Functional Capacity, Health-related Quality-of-life and Cardiac Biomarker Improvement with Tafamidis in the Tafamidis in Transthyretin Cardiomyopathy Clinical Trial (ATTR-ACT)

Abstract

Introduction In the Tafamidis in Transthyretin Cardiomyopathy Clinical Trial (ATTR-ACT), tafamidis significantly reduced all-cause mortality and cardiovascular-related hospitalizations in patients with transthyretin amyloid cardiomyopathy (ATTR-CM). Tafamidis inhibits formation of amyloid and may result in improvement of additional endpoints associated with disease stage.

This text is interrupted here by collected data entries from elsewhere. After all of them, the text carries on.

/-- The registers of one thread. -/
structure Thread where
  /-- x0 to x15 (R13). -/
  x : Vector Word 16
  /-- p0 to p7; p0 is read through `Thread.pr` (R13). -/
  p : Vector Word 8
  /-- e0 to e3 in view (R13, R293). -/
  e : Vector (BitVec 16) 4
  /-- The interrupted code's counters while privileged (R293). -/
  eb : Vector (BitVec 16) 4
  /-- The chain (R283). -/
  pc : Word
  npc : Word
  nnpc : Word
  a0 : Bool
  a1 : Bool
  k0 : Bool
  k1 : Bool
  k2 : Bool
  /-- sr.tflags PRV, NE, BSK (R304). -/
  priv : Bool
  ne : Bool
  bsk : Bool
  /-- The special registers of the thread (R303). -/
  putfail : Word
  tvec : Word
  tcause : Word
  taddr : Word
  tpc0 : Word
  tpc1 : Word
  tpc2 : Word
  tann : Word
  tsave0 : Word
  tsave1 : Word
  bkpt : Word
  watch : Word
  /-- Pending asynchronous causes with their sr.taddr values (R291). -/
  pend : Tab Word
  /-- Causes that were left pending when an asynchronous trap was taken, to be taken ahead of the handler's first instruction
  (R291). -/
  left : List Nat
  /-- Base priority (R234). -/
  prio : Nat
  /-- Ready time in cycles of the core (R233). -/
  readyAt : Nat
  /-- Cycle of the last issue (R233); also what CYC returns (R300). -/
  lastIssue : Option Nat
  /-- Owed registers (R276). -/
  owed : List Owed
  /-- What the thread waits for (R237, R257). -/
  wait : Wait
  /-- The instruction at PC has already passed its first issue and is issued again (R258). -/
  reissue : Bool
  /-- The handler's first line has not issued yet (R293). -/
  entering : Bool
  /-- Reference time at which a BWAIT without an entry in its home's wait table asks again (R396). -/
  askAt : Nat
  /-- A walk for this page failed with this cause; the access that reissues traps (R403). -/
  walkFault : Option (Nat × Nat × Nat)
  /-- Translations that walks have brought to the instruction at PC, for a range of more pages than a TLB holds (R376, R406;
  log 20). -/
  pages : List TlbE
  /-- A record the instruction at PC asked for, with its address (log 14). -/
  fetched : Option (Word × List Byte)
  /-- The first half of a pair issues; the second follows its commit (R36, R52). -/
  pairRest : Bool
  /-- The line from which the pair issues (R36). -/
  pairLine : List Byte
  /-- A woken BWAIT completes on its recorded phase, or raises the cause held: BPEND when the barrier broke (R397), REMOTE
  when another chip refused it (R273). -/
  bwaitDone : Option (Option Cause)
  /-- The instruction at PC has resumed a stopped pass at an earlier issue, as its observer (R336). -/
  resumed : Bool
  /-- What another chip answered to the thread's LDE while the thread was saved (R101; log 42). -/
  ldeDone : Option (Status × Word)
  /-- Latest failed command for PORTQ: status and tag (R384). -/
  failed : Option (Status × Nat)
  /-- A failure is recorded since the last PORTQ (R384). -/
  failNew : Bool
  /-- Context (R12). -/
  ctx : Nat
  /-- Group name, or none for a loose thread (R12). -/
  group : Option Nat
  /-- Launch serial number that created the thread, if any (R203). -/
  launch : Option Nat
  /-- Work identifier and position; meaningful for a placed thread (R187). -/
  wid : Word
  pos : Nat
  /-- Created by SPAWN or a channel in a launched group (R203). -/
  spawned : Bool
deriving DecidableEq, Repr

/-- Slot states (R230). -/
inductive SlotSt where
  | free | ready | stall | wait | saving
deriving DecidableEq, Repr

/-- Departure records (R232). -/
inductive Departed where
  | exited
  | moved (h : Nat)
  | saved
deriving DecidableEq, Repr

/-- One slot of a Stable (R230 to R232). -/
structure Slot where
  st : SlotSt
  gen : Nat
  /-- Departure record: generation, kind, and a serial that orders records by age. -/
  dep : Option (Nat × Departed × Nat)
  /-- Time of entry to WAIT (R260). -/
  waitAt : Nat
  th : Thread
deriving DecidableEq, Repr

/-! ### Memory accesses in flight (R113, R115, R118) -/

/-- How far a store has come. -/
inductive Phase where
  /-- in a write-combining buffer -/
  | buffered
  /-- behind an earlier store of its thread to its bytes, before the packet to another chip goes out (R118) -/
  | waiting
  /-- on its way to its home -/
  | sent
  /-- in a migration hold queue (R412) -/
  | held
  /-- refused by a full hold queue; resent at this time (R413) -/
  | retry (at_ : Nat)
  /-- performed at home -/
  | done
  /-- refused at home -/
  | refused (st : Status)
deriving DecidableEq, Repr

/-- What a store writes at home. -/
inductive StoreKind where
  | plain
  | stf
  | empt
  | atom (op : AtomOp) (b : Word) (o : Order)
deriving DecidableEq, Repr

/-- A store, STF, EMPT or atomic without result not yet acknowledged. -/
structure Store where
  id : Nat
  /-- The instruction it comes from: the pieces of a VST count as one store (R320). -/
  inst : Nat
  tid : Tid
  gen : Nat
  ctx : Nat
  launch : Option Nat
  va : Word
  /-- Address that sr.taddr reports when a home refuses it: the instruction's (R273, R320). -/
  ea : Word
  tgt : Target
  kind : StoreKind
  data : List Byte
  n : Nat
  phase : Phase
  /-- Cycle of the write that entered the write-combining buffer last (R110). -/
  cyc : Nat
  /-- Written by the handler of its thread (R295). -/
  priv : Bool
  /-- A refusal of another piece of its instruction has been raised (R320). -/
  told : Bool
  /-- Its class has been charged for it, with another piece of its instruction at its controller (R208). -/
  paid : Bool := false
deriving DecidableEq, Repr

/-- An access that waits at a controller (R208, R412). -/
inductive AccKey where
  | store (id : Nat)
  | load (t : Tid)
  | ldn (h : Nat) (x : XReg)
  | word (core cmd w : Nat)
  | far (src seq : Nat)
  /-- the fetch of a thread -/
  | fetch (t : Tid)
  /-- a transaction of the RDMA adapter or of a task queue with another chip -/
  | tx (seq : Nat)
deriving DecidableEq, Repr

/-- An access held for a moving page: key, context, address at the old frame, and whether it writes (R412). -/
structure HeldAcc where
  key : AccKey
  ctx : Nat
  pa : Nat
  write : Bool
deriving DecidableEq, Repr

/-- An access that waits at a controller for its class: key, context, and its place in the order of arrival (R208). -/
structure BwWait where
  key : AccKey
  ctx : Nat
  ord : Nat
deriving DecidableEq, Repr

/-- Who waits in a bank's queue of LDE operations (R101). -/
inductive LdeWho where
  | thread (t : Tid)
  | far (p : Packet)
deriving DecidableEq, Repr

/-- A waiting LDE. -/
structure LdeWait where
  pa : Nat
  clear : Bool
  who : LdeWho
deriving DecidableEq, Repr

/-! ### Engines (R366 to R384) -/

/-- A run of a translated range. -/
structure Seg where
  va : Nat
  len : Nat
  tgt : Target
deriving DecidableEq, Repr

/-- A Bridle entry: destination or source, chip, first and last 64-byte line (R370). -/
structure Lock where
  dst : Bool
  chip : Nat
  lo : Nat
  hi : Nat
deriving DecidableEq, Repr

Hypothesis Patients with ATTR-CM treated with tafamidis are more likely to show improvement in functional capacity, health related quality-of-life and cardiac biomarkers compared with patients treated with placebo. Methods In ATTR-ACT, 441 adult patients with ATTR-CM (variant or wild-type) were randomized (2:1:2) to tafamidis 80 mg, tafamidis 20 mg, or placebo for 30 months, with pooled tafamidis (80mg and 20mg; n = 264) compared with placebo (n = 177). In this post-hoc analysis, change from baseline to Month 30 was assessed to determine the proportion of patients who improved in: 6-minute walk test distance (6MWT); Kansas City Cardiomyopathy Questionnaire-Overall Summary (KCCQ-OS) score; Patient Global Assessment (PGA); NYHA class; and NT-proBNP concentration. Results In total, 33.5% of tafamidis-treated patients had an improved 6MWT distance, compared with 12.9% of placebo-treated patients. KCCQ-OS score improved in 41.8% of patients treated with tafamidis compared with 21.4% with placebo. As reported on the PGA, a greater proportion of patients were ‘very much improved’, ‘much improved’, or ‘minimally improved’ with tafamidis (42.3%) compared with placebo (23.8%). For patients with baseline NYHA Class II, 8.2% of tafamidis-treated patients and 3.7% of placebo-treated patients improved to Class I. There was a greater proportion of patients whose NT-proBNP concentration decreased with tafamidis (37.6%) compared with placebo (12.5%). Conclusions ATTR-CM is a progressive disease for which either stabilization or improvement indicates an efficacious treatment. In ATTR-ACT over one-third of patients at Month 30 had improvements in measures of functional capacity, health-related quality of life, and cardiac biomarkers. These data provide evidence of clinical improvement for patients with ATTR-CM treated with tafamidis, in addition to the benefits in survival and reduced cardiovascular hospitalization.